S’il s’agit bien de juger des individus pour leurs actes, pour leur complicité ou pour avoir sciemment « laissé faire », on ne touche pas moins à d’épineuses questions de mémoire, de nationalisme, de fierté militaire, de figure nationale ambigüe ; en somme à des interprétations de l’Histoire qui diffèrent quand elles ne se contredisent pas.
Mais au-delà des réalisations du TPIY relatives à son mandat propre, cette juridiction ad hoc restera dans l’Histoire comme le symbole d’un bond en avant de la justice internationale. Sa création, dans le but d’assurer l’application des règles de droit pénal international, fut en effet le tremplin vers l’établissement d’un organe juridictionnel poursuivant le même but mais revêtant un caractère permanent et à vocation universelle. Cinq années après l’instauration du TPIY, 120 États adoptent le Statut de Rome créant une Cour pénale internationale (CPI). Siégeant également à La Haye, elle ne s’inscrit pas dans le système onusien. Le statut de Rome est entré en vigueur le 1er juillet 2002 et a été ratifié, à ce jour, par 60 États.
L’adhésion à l’UE : le bâton ET la carotte ?
Évoquer les futurs élargissements de l’UE, c’est évidement évoquer l’adhésion des Balkans occidentaux : Croatie, Serbie, Macédoine, Monténégro, Bosnie-Herzégovine et Albanie. Si cette dernière est le seul État de la région non issu de l’ancienne Fédération yougoslave, pour tous les autres la question de leur relation avec le TPIY et leur comportement vis-à-vis de leurs voisins s’est posé et se pose encore. L’UE a reconnu à ces États, en 2003, un dessein européen et déclarait après le sommet UE-Balkans de Thessalonique : « L'UE réaffirme son soutien sans équivoque à la perspective européenne qui s'offre aux pays des Balkans occidentaux. L'avenir des Balkans est dans l'Union européenne ».

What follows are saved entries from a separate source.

/-! ## State.setUnit -/

@[simp] theorem State.setUnit_pending (s : State) (t : Nat) (u : UnitRec) : (s.setUnit t u).pending = s.pending := rfl
@[simp] theorem State.setUnit_regs (s : State) (t : Nat) (u : UnitRec) : (s.setUnit t u).regs = s.regs := rfl
@[simp] theorem State.setUnit_ctr (s : State) (t : Nat) (u : UnitRec) : (s.setUnit t u).ctr = s.ctr := rfl
@[simp] theorem State.setUnit_snapVis (s : State) (t : Nat) (u : UnitRec) : (s.setUnit t u).snapVis = s.snapVis := rfl
@[simp] theorem State.setUnit_snapHid (s : State) (t : Nat) (u : UnitRec) : (s.setUnit t u).snapHid = s.snapHid := rfl
@[simp] theorem State.setUnit_hiLatch (s : State) (t : Nat) (u : UnitRec) : (s.setUnit t u).hiLatch = s.hiLatch := rfl
@[simp] theorem State.setUnit_now (s : State) (t : Nat) (u : UnitRec) : (s.setUnit t u).now = s.now := rfl
@[simp] theorem State.setUnit_freeCtr (s : State) (t : Nat) (u : UnitRec) : (s.setUnit t u).freeCtr = s.freeCtr := rfl
@[simp] theorem State.setUnit_out (s : State) (t : Nat) (u : UnitRec) : (s.setUnit t u).out = s.out := rfl
@[simp] theorem State.setUnit_cmd (s : State) (t : Nat) (u : UnitRec) : (s.setUnit t u).cmd = s.cmd := rfl
@[simp] theorem State.setUnit_pkt (s : State) (t : Nat) (u : UnitRec) : (s.setUnit t u).pkt = s.pkt := rfl
@[simp] theorem State.setUnit_flt (s : State) (t : Nat) (u : UnitRec) : (s.setUnit t u).flt = s.flt := rfl
@[simp] theorem State.setUnit_retired (s : State) (t : Nat) (u : UnitRec) : (s.setUnit t u).retired = s.retired := rfl
@[simp] theorem State.setUnit_recov (s : State) (t : Nat) (u : UnitRec) : (s.setUnit t u).recov = s.recov := rfl
@[simp] theorem State.setUnit_lanes (s : State) (t : Nat) (u : UnitRec) : (s.setUnit t u).lanes = s.lanes := rfl
@[simp] theorem State.setUnit_twigs (s : State) (t : Nat) (u : UnitRec) : (s.setUnit t u).twigs = s.twigs := rfl
@[simp] theorem State.setUnit_ports (s : State) (t : Nat) (u : UnitRec) : (s.setUnit t u).ports = s.ports := rfl
@[simp] theorem State.setUnit_synce (s : State) (t : Nat) (u : UnitRec) : (s.setUnit t u).synce = s.synce := rfl
@[simp] theorem State.setUnit_pairs (s : State) (t : Nat) (u : UnitRec) : (s.setUnit t u).pairs = s.pairs := rfl
@[simp] theorem State.setUnit_clusters (s : State) (t : Nat) (u : UnitRec) : (s.setUnit t u).clusters = s.clusters := rfl
@[simp] theorem State.setUnit_upLink (s : State) (t : Nat) (u : UnitRec) : (s.setUnit t u).upLink = s.upLink := rfl
@[simp] theorem State.setUnit_dnLink (s : State) (t : Nat) (u : UnitRec) : (s.setUnit t u).dnLink = s.dnLink := rfl
@[simp] theorem State.setUnit_rootB (s : State) (t : Nat) (u : UnitRec) : (s.setUnit t u).rootB = s.rootB := rfl
@[simp] theorem State.setUnit_pframes (s : State) (t : Nat) (u : UnitRec) : (s.setUnit t u).pframes = s.pframes := rfl
@[simp] theorem State.setUnit_pipes (s : State) (t : Nat) (u : UnitRec) : (s.setUnit t u).pipes = s.pipes := rfl
@[simp] theorem State.setUnit_parts (s : State) (t : Nat) (u : UnitRec) : (s.setUnit t u).parts = s.parts := rfl
@[simp] theorem State.setUnit_sketch (s : State) (t : Nat) (u : UnitRec) : (s.setUnit t u).sketch = s.sketch := rfl
@[simp] theorem State.setUnit_twigFifo (s : State) (t : Nat) (u : UnitRec) : (s.setUnit t u).twigFifo = s.twigFifo := rfl
@[simp] theorem State.setUnit_injectQ (s : State) (t : Nat) (u : UnitRec) : (s.setUnit t u).injectQ = s.injectQ := rfl
@[simp] theorem State.setUnit_maltRx (s : State) (t : Nat) (u : UnitRec) : (s.setUnit t u).maltRx = s.maltRx := rfl
@[simp] theorem State.setUnit_ucode (s : State) (t : Nat) (u : UnitRec) : (s.setUnit t u).ucode = s.ucode := rfl
@[simp] theorem State.setUnit_ucodeBad (s : State) (t : Nat) (u : UnitRec) : (s.setUnit t u).ucodeBad = s.ucodeBad := rfl
@[simp] theorem State.setUnit_prog (s : State) (t : Nat) (u : UnitRec) : (s.setUnit t u).prog = s.prog := rfl
@[simp] theorem State.setUnit_stores (s : State) (t : Nat) (u : UnitRec) : (s.setUnit t u).stores = s.stores := rfl
@[simp] theorem State.setUnit_walkers (s : State) (t : Nat) (u : UnitRec) : (s.setUnit t u).walkers = s.walkers := rfl
@[simp] theorem State.setUnit_pipeBank (s : State) (t : Nat) (u : UnitRec) : (s.setUnit t u).pipeBank = s.pipeBank := rfl
@[simp] theorem State.setUnit_tbl (s : State) (t : Nat) (u : UnitRec) : (s.setUnit t u).tbl = s.tbl := rfl
@[simp] theorem State.setUnit_tblLocks (s : State) (t : Nat) (u : UnitRec) : (s.setUnit t u).tblLocks = s.tblLocks := rfl
@[simp] theorem State.setUnit_tblFilter (s : State) (t : Nat) (u : UnitRec) : (s.setUnit t u).tblFilter = s.tblFilter := rfl
@[simp] theorem State.setUnit_tblLens (s : State) (t : Nat) (u : UnitRec) : (s.setUnit t u).tblLens = s.tblLens := rfl
@[simp] theorem State.setUnit_tables (s : State) (t : Nat) (u : UnitRec) : (s.setUnit t u).tables = s.tables := rfl
@[simp] theorem State.setUnit_tcam (s : State) (t : Nat) (u : UnitRec) : (s.setUnit t u).tcam = s.tcam := rfl
@[simp] theorem State.setUnit_tcamSpare (s : State) (t : Nat) (u : UnitRec) : (s.setUnit t u).tcamSpare = s.tcamSpare := rfl
@[simp] theorem State.setUnit_spreads (s : State) (t : Nat) (u : UnitRec) : (s.setUnit t u).spreads = s.spreads := rfl
@[simp] theorem State.setUnit_flowlets (s : State) (t : Nat) (u : UnitRec) : (s.setUnit t u).flowlets = s.flowlets := rfl
@[simp] theorem State.setUnit_grpMon (s : State) (t : Nat) (u : UnitRec) : (s.setUnit t u).grpMon = s.grpMon := rfl
@[simp] theorem State.setUnit_grpNew (s : State) (t : Nat) (u : UnitRec) : (s.setUnit t u).grpNew = s.grpNew := rfl
@[simp] theorem State.setUnit_slotBytes (s : State) (t : Nat) (u : UnitRec) : (s.setUnit t u).slotBytes = s.slotBytes := rfl
@[simp] theorem State.setUnit_slotLast (s : State) (t : Nat) (u : UnitRec) : (s.setUnit t u).slotLast = s.slotLast := rfl
@[simp] theorem State.setUnit_tun (s : State) (t : Nat) (u : UnitRec) : (s.setUnit t u).tun = s.tun := rfl
@[simp] theorem State.setUnit_cellar (s : State) (t : Nat) (u : UnitRec) : (s.setUnit t u).cellar = s.cellar := rfl
@[simp] theorem State.setUnit_squeues (s : State) (t : Nat) (u : UnitRec) : (s.setUnit t u).squeues = s.squeues := rfl
@[simp] theorem State.setUnit_sports (s : State) (t : Nat) (u : UnitRec) : (s.setUnit t u).sports = s.sports := rfl
@[simp] theorem State.setUnit_meters (s : State) (t : Nat) (u : UnitRec) : (s.setUnit t u).meters = s.meters := rfl
@[simp] theorem State.setUnit_streams (s : State) (t : Nat) (u : UnitRec) : (s.setUnit t u).streams = s.streams := rfl
@[simp] theorem State.setUnit_expLost (s : State) (t : Nat) (u : UnitRec) : (s.setUnit t u).expLost = s.expLost := rfl
@[simp] theorem State.setUnit_perfInt (s : State) (t : Nat) (u : UnitRec) : (s.setUnit t u).perfInt = s.perfInt := rfl
@[simp] theorem State.setUnit_tod (s : State) (t : Nat) (u : UnitRec) : (s.setUnit t u).tod = s.tod := rfl
@[simp] theorem State.setUnit_todFrac (s : State) (t : Nat) (u : UnitRec) : (s.setUnit t u).todFrac = s.todFrac := rfl
@[simp] theorem State.setUnit_todSirc (s : State) (t : Nat) (u : UnitRec) : (s.setUnit t u).todSirc = s.todSirc := rfl
@[simp] theorem State.setUnit_busHeld (s : State) (t : Nat) (u : UnitRec) : (s.setUnit t u).busHeld = s.busHeld := rfl
@[simp] theorem State.setUnit_todPend (s : State) (t : Nat) (u : UnitRec) : (s.setUnit t u).todPend = s.todPend := rfl
@[simp] theorem State.setUnit_ppsFall (s : State) (t : Nat) (u : UnitRec) : (s.setUnit t u).ppsFall = s.ppsFall := rfl
@[simp] theorem State.setUnit_cycFrac (s : State) (t : Nat) (u : UnitRec) : (s.setUnit t u).cycFrac = s.cycFrac := rfl
@[simp] theorem State.setUnit_grist (s : State) (t : Nat) (u : UnitRec) : (s.setUnit t u).grist = s.grist := rfl
@[simp] theorem State.setUnit_draining (s : State) (t : Nat) (u : UnitRec) : (s.setUnit t u).draining = s.draining := rfl
@[simp] theorem State.setUnit_life (s : State) (t : Nat) (u : UnitRec) : (s.setUnit t u).life = s.life := rfl
@[simp] theorem State.setUnit_clk (s : State) (t : Nat) (u : UnitRec) : (s.setUnit t u).clk = s.clk := rfl
@[simp] theorem State.setUnit_pwr (s : State) (t : Nat) (u : UnitRec) : (s.setUnit t u).pwr = s.pwr := rfl
@[simp] theorem State.setUnit_fw (s : State) (t : Nat) (u : UnitRec) : (s.setUnit t u).fw = s.fw := rfl
@[simp] theorem State.setUnit_jtagIr (s : State) (t : Nat) (u : UnitRec) : (s.setUnit t u).jtagIr = s.jtagIr := rfl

Néanmoins, l’Union a également très vite imposé un principe de conditionnalité à ces « candidats à la candidature ». Le statut et l’histoire particuliers des États de la région a conduit l’UE à établir une feuille de route très spécifique en amont même des négociations d’adhésion. Elle a d’abord lancé en 1999 un « processus de stabilisation et d’association » (PSA) ayant pour but de préparer les États à leur entrée dans la famille européenne. Dans ce cadre, un outil financier a été développé : l’instrument d’aide de préadhésion (IAP). Enfin, lorsque certaines conditions sont réunies, le PSA conduit à un « accord de stabilisation et d’association » (ASA) : c’est le cadre permettant, à terme, d’obtenir le statut de candidat et d’ouvrir des négociations d’adhésion. En outre, comme pour tout candidat, les États des Balkans sont tenus de respecter les critères de Copenhague. Cependant, encore une fois, au regard de leur situation particulière, les Balkans occidentaux se sont vus imposés d’autre pré-requis : assurer la coopération régionale, la lutte contre la corruption et le crime organisé, l’application des accords de paix et une pleine coopération avec le TPIY.

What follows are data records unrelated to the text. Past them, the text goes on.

/-- Writing every entry of a canonical table `t` that passes a test over a table: at keys that pass, what `t` lists goes before. -/
theorem tabGet_overlay (f : Key → Bool) {t : Tab Nat} (h : tabWf (fun _ => 0) t = true) (acc : Tab Nat) (k : Key) :
    tabGet (t.foldl (fun (t : Tab Nat) e => if f e.1 then tabSet t e.1 e.2 0 else t) acc) k 0 =
      if f k = true then tabGet t k (tabGet acc k 0) else tabGet acc k 0 := by
  induction t generalizing acc with
  | nil => simp [tabGet]
  | cons e t ih =>
    obtain ⟨k', v⟩ := e
    simp only [tabWf, Bool.and_eq_true] at h
    obtain ⟨⟨habove, _⟩, hwf⟩ := h
    rw [List.foldl_cons, ih hwf]
    by_cases hk : k' = k
    · subst hk
      by_cases hf : f k' = true
      · simp [hf, tabGet, tabGet_of_tabAbove habove]
      · simp [hf]
    · have hacc : tabGet (if f k' then tabSet acc k' v 0 else acc) k 0 = tabGet acc k 0 := by
        split
        · exact tabGet_tabSet_ne acc v 0 0 (Ne.symm hk)
        · rfl
      rw [hacc, tabGet, if_neg hk]

/-- The copy holds the live value of a counter whose domain is on, and the earlier copy of any other. -/
theorem State.tabGet_snapCopy {s : State} (h : tabWf (fun _ => 0) s.ctr = true) (k : Key) :
    tabGet s.snapCopy k 0 = if s.domOn (ctrDomain k) = true then tabGet s.ctr k 0 else tabGet s.snapVis k 0 := by
  unfold State.snapCopy
  rw [tabGet_overlay (fun k => s.domOn (ctrDomain k)) h, tabGet_filter (fun k => !s.domOn (ctrDomain k))]
  by_cases hd : s.domOn (ctrDomain k) = true <;> simp [hd]

/-! ## SNAPSHOT's effect (R82) -/

theorem snapshot_seq (p : Packet) (s : State) :
    (effSnapshot p s).1.fld GLB_SNAP_SEQ.SEQ = (s.fld GLB_SNAP_SEQ.SEQ + 1) % 2 ^ 32 := by
  unfold effSnapshot
  dsimp only
  rw [State.fld, State.reg_setReg_other _ _ _ _ (by decide), State.reg_setReg_other _ _ _ _ (by decide)]
  refine (State.fld_setFld_self _ _ _ _ (by decide)).trans ?_
  exact Nat.mod_mod _ _

theorem snapshot_time (p : Packet) (s : State) :
    (effSnapshot p s).1.reg .GLB_SNAP_TIME_LO = lo32 s.tod ∧ (effSnapshot p s).1.reg .GLB_SNAP_TIME_HI = hi32 s.tod := by
  unfold effSnapshot
  dsimp only
  refine ⟨?_, State.reg_setReg_self _ _ _ _⟩
  rw [State.reg_setReg_other _ _ _ _ (by decide), State.reg_setReg_self]

theorem snapshot_reply (p : Packet) (s : State) :
    (effSnapshot p s).2 = ok [wd ((s.fld GLB_SNAP_SEQ.SEQ + 1) % 2 ^ 32), lo32 s.tod, hi32 s.tod]
      (snapDomains.filter (fun n => !s.domOn n)).length := rfl

/-- Settles O56: the effect on the state with the command taken, whose counters, domains and time of day are those before. -/
theorem snapshotCopies : Obligations.SnapshotCopies := by
  unfold Obligations.SnapshotCopies
  intro s p h hi hl hwf
  have hseq := s.fld_take GLB_SNAP_SEQ.SEQ 0 (by decide)
  have htime := snapshot_time p s.take
  rw [State.take_tod] at htime
  have hreply := snapshot_reply p s.take
  simp only [hseq, State.take_tod, State.domOn_take] at hreply
  refine ⟨(effSnapshot p s.take).1, next_direct h hi hl (Prod.ext rfl hreply) rfl (by simp [ok]), fun k => ?_, s.take_ctr,
    s.take_snapVis, ?_, htime.1, htime.2⟩
  · have hcopy := State.tabGet_snapCopy (s := s.take) (by rw [State.take_ctr]; exact hwf) k
    rwa [State.domOn_take, State.take_ctr, State.take_snapVis] at hcopy
  · rw [snapshot_seq, hseq]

La Croatie a rapidement rempli ses obligations au regard du principe de conditionnalité. Cela a permis une avancée rapide de son dossier de candidature, dossier qu’elle a déposé en 2003. Si le cas d’Ante Gotovina était un élément de ralentissement, son arrestation a permis de relancer le processus d’adhésion. La Croatie pourrait bien devenir le 28ème membre de la famille européenne. Le cas de la Serbie, lui, diffère quelque peu. L’inclination des autorités à coopérer avec le TPIY a été relativement inconstante. Ces oscillations ont bien évidemment eu des répercussions sur les négociations d’adhésion. Toutefois, avec l’adoption, en 2002, de la loi de coopération avec le tribunal pénal, la Serbie marque des points. Si la législation ne règle pas tous les problèmes existants entre la Serbie et la Cour de La Haye, elle marque cependant une « mise en conformité du droit interne avec les exigences de coopération » (Élise Bernard). Les trois arrestations essentielles de Karadžić, Mladić et Hadžić ont depuis été effectuées. La capture des derniers criminels de guerre encore recherchés par la Cour marque un tournant tant pour la candidature serbe que pour la clôture des travaux du TPIY.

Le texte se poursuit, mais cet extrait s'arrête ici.